(Material for the task)

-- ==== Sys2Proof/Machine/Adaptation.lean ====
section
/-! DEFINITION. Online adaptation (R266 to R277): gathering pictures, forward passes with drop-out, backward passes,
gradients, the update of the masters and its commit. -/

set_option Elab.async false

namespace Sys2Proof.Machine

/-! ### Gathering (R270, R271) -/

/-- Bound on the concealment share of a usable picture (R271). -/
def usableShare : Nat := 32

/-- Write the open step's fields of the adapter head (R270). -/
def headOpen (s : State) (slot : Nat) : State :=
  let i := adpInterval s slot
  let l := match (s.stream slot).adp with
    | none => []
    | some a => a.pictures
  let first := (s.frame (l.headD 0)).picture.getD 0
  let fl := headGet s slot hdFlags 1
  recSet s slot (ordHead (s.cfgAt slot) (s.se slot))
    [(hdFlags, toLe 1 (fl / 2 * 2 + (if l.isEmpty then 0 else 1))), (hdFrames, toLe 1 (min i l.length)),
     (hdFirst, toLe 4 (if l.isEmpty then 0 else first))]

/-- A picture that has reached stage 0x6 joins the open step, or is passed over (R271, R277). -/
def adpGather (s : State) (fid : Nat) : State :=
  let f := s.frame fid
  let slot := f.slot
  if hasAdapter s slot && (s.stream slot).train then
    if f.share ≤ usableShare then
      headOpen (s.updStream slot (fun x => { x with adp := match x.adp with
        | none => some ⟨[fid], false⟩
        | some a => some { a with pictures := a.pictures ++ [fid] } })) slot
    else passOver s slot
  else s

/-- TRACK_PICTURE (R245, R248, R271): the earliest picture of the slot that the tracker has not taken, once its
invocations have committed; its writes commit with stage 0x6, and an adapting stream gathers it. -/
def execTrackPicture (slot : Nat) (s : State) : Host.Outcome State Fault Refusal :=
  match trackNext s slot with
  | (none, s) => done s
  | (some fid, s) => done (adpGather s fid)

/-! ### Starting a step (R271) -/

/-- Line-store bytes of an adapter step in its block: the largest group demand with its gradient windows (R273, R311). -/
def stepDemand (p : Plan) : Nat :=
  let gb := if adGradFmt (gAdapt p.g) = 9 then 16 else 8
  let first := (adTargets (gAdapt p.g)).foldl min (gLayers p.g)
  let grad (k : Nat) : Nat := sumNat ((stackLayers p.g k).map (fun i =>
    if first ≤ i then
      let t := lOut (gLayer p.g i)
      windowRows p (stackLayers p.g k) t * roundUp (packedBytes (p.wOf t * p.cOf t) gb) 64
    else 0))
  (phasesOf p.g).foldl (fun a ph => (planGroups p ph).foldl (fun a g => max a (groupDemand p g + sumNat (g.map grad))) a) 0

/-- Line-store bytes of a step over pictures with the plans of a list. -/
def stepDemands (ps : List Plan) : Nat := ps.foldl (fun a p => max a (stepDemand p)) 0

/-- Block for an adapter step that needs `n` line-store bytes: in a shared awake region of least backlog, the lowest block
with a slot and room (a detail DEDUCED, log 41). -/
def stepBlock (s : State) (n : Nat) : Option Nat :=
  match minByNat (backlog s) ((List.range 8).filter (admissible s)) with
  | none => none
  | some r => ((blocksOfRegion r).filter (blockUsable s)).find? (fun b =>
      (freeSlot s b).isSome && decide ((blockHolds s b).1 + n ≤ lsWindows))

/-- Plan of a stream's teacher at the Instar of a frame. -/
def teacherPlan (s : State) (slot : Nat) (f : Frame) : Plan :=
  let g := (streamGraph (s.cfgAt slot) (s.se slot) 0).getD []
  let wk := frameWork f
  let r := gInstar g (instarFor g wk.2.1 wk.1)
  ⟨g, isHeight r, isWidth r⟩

(End Material for the task)

- Exercise instructions: All that is wanted is an exact copy of the lines above from the one with "match trackNext s slot with" through the one with "(phasesOf p.g).foldl (fun", with both ends included.

- The completed task:
  match trackNext s slot with
  | (none, s) => done s
  | (some fid, s) => done (adpGather s fid)

/-! ### Starting a step (R271) -/

/-- Line-store bytes of an adapter step in its block: the largest group demand with its gradient windows (R273, R311). -/
def stepDemand (p : Plan) : Nat :=
  let gb := if adGradFmt (gAdapt p.g) = 9 then 16 else 8
  let first := (adTargets (gAdapt p.g)).foldl min (gLayers p.g)
  let grad (k : Nat) : Nat := sumNat ((stackLayers p.g k).map (fun i =>
    if first ≤ i then
      let t := lOut (gLayer p.g i)
      windowRows p (stackLayers p.g k) t * roundUp (packedBytes (p.wOf t * p.cOf t) gb) 64
    else 0))
  (phasesOf p.g).foldl (fun a ph => (planGroups p ph).foldl (fun a g => max a (groupDemand p g + sumNat (g.map grad))) a) 0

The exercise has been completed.